The "Task Force on Improvement of Health Professions Discipline" (Task Force) is established to address ways to improve the discipline of health professionals. The Task Force shall review the funding of the health professions and all phases of the disciplinary process. Specific issues that must be addressed include:

 

    The ability of disciplining authorities to protect the public while ensuring due process rights;

    The creation of a performance measurement system for health professions discipline;

    Impediments to improving the health profession disciplinary system including the value of the health professions boards and commissions in the process and the roles of the Secretary of Health and the boards and commissions;

    Partnerships with law enforcement agencies; and

    Alternative fee structures for health care professionals.


Members of the Task Force shall be appointed by the Governor and the membership shall include the Secretary of Health and representatives of: a medicare-contracted professional review organization, the University of Washington, the Foundation for Health Care Quality, health care professionals, a hospital-based quality improvement program, a hospital peer review committee, the Superior Court Judges Association, the Washington State Bar Association, and consumers.
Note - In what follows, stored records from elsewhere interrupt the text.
-- ==== Sys2Proof/Decode.lean ====
section
/-! DEFINITION. Reading a DN3 word (R26 to R34, R43) or a bank-group command word (R283, R284) into a step,
total on every word and rejecting by answering none; after it the encoder written from the same tables. -/

set_option linter.unusedVariables false

namespace Sys2Proof

/-- Modifier bits placed from M[i] up (R31). -/
def mAt (i : Nat) (x : BitVec n) : BitVec 20 := (x.zeroExtend 20) <<< i
def mBit (i : Nat) (b : Bool) : BitVec 20 := if b then 1 <<< i else 0
def mTy (t : Ty) : BitVec 20 := mAt 0 t.code
def mRnd (r : Rnd) : BitVec 20 := mAt 4 r.code

/-- An operand field: kind and number, an immediate carrying M[8:0] (R32, R33). -/
def opField (m : BitVec 20) : Operand → BitVec 12
  | .v n => (0 : BitVec 3) ++ (n.zeroExtend 9)
  | .k n => (1 : BitVec 3) ++ (n.zeroExtend 9)
  | .p n => (2 : BitVec 3) ++ (n.zeroExtend 9)
  | .sr n => (3 : BitVec 3) ++ n
  | .imm _ => (4 : BitVec 3) ++ (m.extractLsb' 0 9)
  | .acc n => (5 : BitVec 3) ++ (n.zeroExtend 9)
  | .none => (6 : BitVec 3) ++ (0 : BitVec 9)

/-- EXT: the immediate of the one immediate source, else source C and M (R29, R33). -/
def extOf (a b : Operand) (c12 : BitVec 12) (m : BitVec 20) : BitVec 32 :=
  match a, b with
  | .imm x, _ => x
  | _, .imm x => x
  | _, _ => c12 ++ m

/-- The 96 bits from their fields (R29). -/
def packWord (c : Ctl) (opc : BitVec 11) (d a b : BitVec 12) (ext : BitVec 32) : W96 :=
  (0 : BitVec 1) ++ opc ++ BitVec.ofBool c.gn ++ c.gp ++ d ++ a ++ b ++ ext ++ c.stall ++
    BitVec.ofBool c.fs ++ BitVec.ofBool c.ra ++ BitVec.ofBool c.rb ++ (0 : BitVec 5)

/-- A word with source C in EXT[43:32], or an immediate. -/
def encWord (c : Ctl) (opc : BitVec 11) (d a b e : Operand) (m : BitVec 20) : W96 :=
  packWord c opc (opField m d) (opField m a) (opField m b) (extOf a b (opField m e) m)

/-- A word with a memory offset in EXT[43:32] (R34). -/
def encMem (c : Ctl) (opc : BitVec 11) (d a b : Operand) (off : BitVec 12) (m : BitVec 20) : W96 :=
  packWord c opc (opField m d) (opField m a) (opField m b) (off ++ m)

/-- The immediate of `xfence` (R171). -/
def xfenceImm (p q : BitVec 7) (s : Scope) : BitVec 32 :=
  p.zeroExtend 32 ||| (q.zeroExtend 32 <<< 8) ||| (s.code.zeroExtend 32 <<< 16)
The Task Force must report its recommendations to the Legislature by October 1, 2005.


Health Provider Reporting


Any health care professional who makes a good faith report, files charges, or presents evidence to a disciplining authority against another member of a health profession relating to alleged unprofessional conduct or inability to practice safely due to a physical or mental condition is immune from a civil action for damages resulting from those activities. If a person brings a civil action challenging the immunity, and the court determines that the immunity applies, the reporting health care professional may recover expenses and reasonable attorney fees and statutory damages of $25,000.
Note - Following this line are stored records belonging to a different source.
/-- An engine's write takes place: in a scratchpad or the window at once, memory at its point of visibility (R81, R254), a
register word in the flight of R24, where the tag names the completion that tells of it.  DEDUCED, log entry 144. -/
def State.engineWrite (s : State) (path : Path) (core tag : Nat) (p : Place) (data : List Byte) (bypass : Bool) : State :=
  let queue := fun (s : State) (pa : Nat) (d : List Byte) =>
    s.enqueue ⟨0, path, core, pa, d, bypass, none, [], [], [], .own, tag, [], s.holderOf pa⟩
  match p with
  | .mem pa =>
    if paHome pa == 15 then
      match windowPlace pa with
      | .reg .. => ((regWords pa data.length).foldl (fun (x : State × Nat) w =>
          (queue x.1 w.1 (sliceB data x.2 w.2), x.2 + w.2)) (s, 0)).1
      | .spad c o => s.setSpad c o data
      | .acc c o => s.setAccBytes c o data
      | .ctl c o => s.ctlWrite c o data
      | _ => s
    else (s.settle pa data.length).perform pa data bypass
  | .spad c o => s.setSpad c o data
  | _ => s

/-! Translation for engines. -/

/-- How a range translated for an engine ends: physical ranges, or a status with the first address found faulty (R237). -/
inductive Xl
  | ok (rs : List Range) (s : State)
  | bad (code : Nat) (addr : Nat) (s : State)
  | wait

/-- FAULT of a refusal that R18 sets out, after which a request writes nothing; it is reported as FAULT. -/
def refused18 : Nat := 17
/-- The completion code as R237 numbers it. -/
def codeOf (c : Nat) : Nat := c % 16

/-- The status of one page at user level: 0, FAULT, NONRES, or the refusal of R18 (R23, R237). -/
def engineFault (write win : Bool) (leaf : Option W64) : Nat :=
  match leaf with
  | none => 1
  | some l =>
    if !lfV l then 1
    else if lfN l then 2
    else if !lfU l || (write && !lfW l) then 1
    else
      let pa := lfFrame l * 2 ^ 16
      if paHome pa == 15 then (if win then 0 else refused18) else if paExists pa then 0 else refused18

/-- The first status of the pages in order. -/
def firstStatus (write win : Bool) : List (Nat × Nat × Look) → Option (Nat × Nat)
  | [] => none
  | (va, _, l) :: ps => if engineFault write win l.leaf = 0 then firstStatus write win ps else some (engineFault write win l.leaf, va)

/-- A range of global memory translated for an engine of a die, through the TLBs it uses (R321). -/
def State.engineXlat (s : State) (u : TlbUser) (die root va len : Nat) (write win : Bool) (keys : List Nat) : Xl :=
  let ps := s.pages die root va len write keys
  if ps.any fun p => p.1 < 2 ^ 57 && p.2.2.wait then .wait
  else match firstStatus write win (ps.filter fun p => p.1 < 2 ^ 57) with
  | some (c, a) => .bad c a (if c = refused18 then s.markRefused ps a else s)
  | none =>
    if 2 ^ 57 < va + len then .bad 1 (Nat.max va (2 ^ 57)) s
    else
      let bad := ps.findSome? fun p =>
        let r := pageRange p
        if paHome r.pa == 15 then
          ((wordsOf r.pa r.len).find? fun w => !s.windowOk w.1).map fun w => (p.1 + (w.1 - r.pa), w.1)
        else none
      match bad with
      | some (a, pa) => .bad refused18 a (s.refuseWindow pa)
      | none =>
        if ps.any fun p => s.redirHeld u (pageRange p).pa then .wait
        else .ok (ps.map pageRange) (s.fillPages u die root ps write)

/-! Moving runs of bits. -/

def Place.plus (p : Place) (n : Nat) : Place :=
  match p with
  | .mem pa => .mem (pa + n)
  | .spad c o => .spad c (o + n)
  | p => p

/-- A stretch of bytes at a place: how many, the policy of its page, its virtual address. -/
structure Spot where
  at_ : Place
  len : Nat
  bypass : Bool
  va : Nat
  deriving DecidableEq, Repr

/-- A source or destination as stretches of bits: place, first bit, length, policy, virtual address. -/
structure Seg where
  at_ : Place
  bit : Nat
  bits : Nat
  bypass : Bool
  va : Nat
  deriving DecidableEq, Repr

/-- Consecutive stretches of bytes seen from a first bit on, for a number of bits. -/
def segsOf : List Spot → Nat → Nat → List Seg
  | [], _, _ => []
  | p :: l, bit, bits =>
    let n := Nat.min bits (p.len * 8 - bit)
    if n = 0 then [] else ⟨p.at_, bit, n, p.bypass, p.va⟩ :: segsOf l 0 (bits - n)

/-- A stretch from its bit `n` on. -/
def Seg.from_ (x : Seg) (n : Nat) : Seg :=
  { x with at_ := x.at_.plus ((x.bit + n) / 8), bit := (x.bit + n) % 8, bits := x.bits - n, va := x.va + (x.bit + n) / 8 }

/-- Two lists of stretches cut where either changes. -/
def zipSegs : Nat → List Seg → List Seg → Option Nat → List Piece
  | 0, _, _, _ => []
  | _ + 1, [], _, _ => []
  | _ + 1, _, [], _ => []
  | f + 1, a :: l, b :: m, add =>
    let n := Nat.min a.bits b.bits
    let cut := fun (x : Seg) (l : List Seg) => if n = x.bits then l else x.from_ n :: l
    ⟨a.at_, [], a.bit, b.at_, b.bit, n, add, b.bypass, a.bypass, a.va, b.va⟩ :: zipSegs f (cut a l) (cut b m) add

/-- The stretches of a translated range from a virtual address on. -/
def rangeSpots : Nat → List Range → List Spot
  | _, [] => []
  | va, r :: l => ⟨.mem r.pa, r.len, r.bypass, va⟩ :: rangeSpots (va + r.len) l

/-- Given bytes toward stretches of a destination, cyclically (R243). -/
def patSegs : List Seg → Nat → List Byte → List Piece
  | [], _, _ => []
  | b :: m, bit, bytes => ⟨.nowhere, bytes, bit, b.at_, b.bit, b.bits, none, b.bypass, false, 0, b.va⟩ :: patSegs m (bit + b.bits) bytes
Physicians who make a good faith report to the Medical Quality Assurance Commission against another physician relating to alleged unprofessional conduct or inability to practice safely due to a physical or mental condition, as mandated by law, are immune from a civil action for damages resulting from the reporting. If a person brings a civil action despite the immunity and the court determines that the immunity applies, the reporting physician may recover expenses and reasonable attorney fees and statutory damages of $10,000.


Standard of Proof in Disciplinary Actions


The standard of proof in disciplinary actions against physicians and osteopathic physicians is proof by a preponderance of the evidence, except where the disciplinary action involves the revocation of the their license, in which case the standard is clear, cogent, and convincing evidence. The standard of proof in disciplinary actions involving all other licensed health care providers is proof by a preponderance of the evidence.
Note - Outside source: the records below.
/-- The record read, the tile translated, the destination checked (R221).  DEDUCED, log entry 140: the order of the checks. -/
def State.mldPlan (s : State) (t : TRef) (id : Nat) (form : MldForm) (va : W64) (coords : List Nat) (A : W32) (reg : Nat) : MldPlan :=
  let x := s.ctx t
  let u : TlbUser := .walk (coreCluster x.core)
  let nreg := if s.narrow t then 8 else 4
  match s.accessVia t u va 64 false false [va.toNat] with
  | .wait => .wait s
  | .fault k f s => .trap k f false s
  | .nonres f => .trap causePage f false s
  | .ok rs s' =>
    if !rs.all fun r => s.memReady r.pa r.len r.bypass && s.mxTurn t id (.mem r.pa) r.len false then .wait s'
    else
      let got := rs.foldl (fun (p : List Byte × State) r =>
        let y := p.2.engineRead (coreReader .mx x.core) (.mem r.pa) r.len r.bypass
        (p.1 ++ y.1, y.2)) ([], s')
      let T := tensorOf got.1
      let c0 := crd coords 0
      let scaled := form == .scA || form == .scB
      let block := if T.fmt == 14 then 256 else 32
      if va.toNat % 64 != 0 || !T.ok then .trap causeProtection va false s
      else if coords.length < T.rank then .trap causeIllegal 0 false s
      else
        let cs := T.coords coords
        if 1024 < T.boxAt 0 * T.w || (scaled && (!(fmtArray T.fmt || T.fmt == 14) || c0 % block != 0)) then
          .trap causeProtection va false s
        else
          let w := s.waveOf t
          let fill := if T.fmt == 14 && scaled then List.replicate 8 0 else if scaled then [BitVec.ofNat 8 T.fill] else T.fillBytes
          let runs := joinRuns (mldRuns T form cs (w.slot / 8) (s.thread t).lane (s.narrow t)) []
          match State.mldXlat t u fill runs got.2 [] with
          | (none, some (k, f, s)) => .trap k f false s
          | (none, none) => .wait s'
          | (some (ps, s2), _) =>
            let s2 := s2.walkAhead (coreCluster x.core) x.root T cs
            if form == .b then .go (.mld ps 0 0 (some reg) (List.replicate (4 * nreg) 0)) s2
            else
              let n := if scaled then 128 else 2048
              match s.spadPlace t A n with
              | none => .trap causeProtection (A.zeroExtend 64) true s
              | some (G, core, off) =>
                if A.toNat % 16 != 0 || some G.id != t.group then .trap causeProtection (A.zeroExtend 64) true s
                else if s.spadWriteHeld t core off n then .wait s'
                else .go (.mld ps core off none (if scaled then s.freeBytes t [0x600, off] 128 else List.replicate 2048 0)) s2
Individuals who have had a health care provider license suspended or revoked must prove by a preponderance of the evidence that the license should be reinstated. When considering a petition for reinstatement, the disciplining authority may consider several factors. These factors include:

 

    The person's character, standing, and reputation prior to suspension or revocation;

    The ethical standards observed by the person;

    The nature and character of the charges that were the cause of the suspension or revocation;

    The sufficiency of the action relative to the charge and whether or not restitution was made;

    The time elapsed and the person's attitude and conduct since the suspension or revocation;

    The person's previous competency level and expected competency if the license is reinstated; and

    The person's sincerity, frankness, and truthfulness in discussing these factors.



Appropriation: None.


Fiscal Note: Requested on January 21, 2004.


Effective Date: The bill takes effect 90 days after adjournment of session in which bill is passed.